As the British media frenzy continues about “dangerous foreign criminals” released from prison but not deported, I wonder what the furore says about us as a society. It seems to me to say something significant, because I haven’t heard a single news report about the “dangerous British criminals” who have also been released from prison after serving their time.
The headlines about British Prime Minister Tony Blair’s “deportation pledge” are only the latest in a week or so of reports about the failure of the Home Office to consider hundreds or even thousands of “foreign criminals” for deportation. Every day, members of the British public have been bombarded with commentary about these dangerous foreign criminals walking our streets — including murderers, rapists, and others…
As with any other occasion where public opinion and/or the media onslaught seem to suggest a large chunk of opinion all moving uncritically in the same direction, this seems to me a worthwhile opportunity for reflection.
First, there is one thing I want to make clear and explicit: if the law says that these people (or any others) are supposed to have been considered for deportation, and they were not, then that is a serious matter. I will be the first to suggest that whatever management failures led to the law not being followed ought to be investigated.
However, as for the rest of the media frenzy and what it may say about us as a society…
In the UK, there are thousands of people who meet the following criteria:
- they were convicted of crimes
- they were sentenced to prison terms for their crimes
- they served their prison terms
- they were released from prison
There is one additional characteristic which further distinguishes between two sets of these people:
- some are British
- some are not British
The law permits those in the second category above to be deported, while it does not permit those in the first category to be deported.
As far as I can tell, there is no other difference between the two groups, and as far as I am aware, no distinction is mandated between the two groups in terms of sentencing. In other words, the law has set out sentencing guidelines which (presumably!) have been democratically agreed to be appropriate for the specific crimes in question. Of course, mistakes do occur, and sometimes sentences are changed on appeal. However, the relevant point for now is simply that generally speaking, prison sentences assigned to those convicted of criminal offences reflect the democratic process.
So it isn’t too surprising that so far, no media furore has ensued about the “dangerous criminals walking our streets” after lawfully serving out prison terms assigned by British courts.
…Unless, that is, the people in question are non-British!
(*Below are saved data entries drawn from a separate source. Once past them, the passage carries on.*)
-- ==== Sys2Proof/Laws/State.lean ====
section
/-! SUPPORT. Sys2Proof/Laws/State.lean: what each update of a part of State leaves alone: one lemma for each field and update. -/

namespace Sys2Proof.Machine

open Sys2Proof

variable (s : State)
When it comes to non-British people who have lawfully served out prison terms after being convicted of criminal offences, the voices of the British media and opposition parties alike seem almost entirely united in dubbing them “dangerous foreign criminals walking our streets”. If the media uproar were focused entirely on bad management at the Home Office, this would be a different matter altogether — but it is not. As far as I can tell, a very large part of the media feeding frenzy focuses on the risks to the public of having these people “walking our streets”.
Where is the uproar about the dangerous British criminals walking our streets?
Do we just consider them safer because…why? Because they’re British? Or because sentences handed down by British courts are appropriate for British people but too lenient for non-British people? Or are non-British people just more fundamentally dangerous than British people, so that we should be more concerned about our safety when it comes to non-British people?
None of these alternatives seems to me to reflect very well on us as a society, or on our capacity for engaging as equals with those of other backgrounds.
Perhaps there is some other perfectly reasonable explanation for why the discussion of this matter extends so far beyond mismanagement at the Home Office, but I can’t think of one.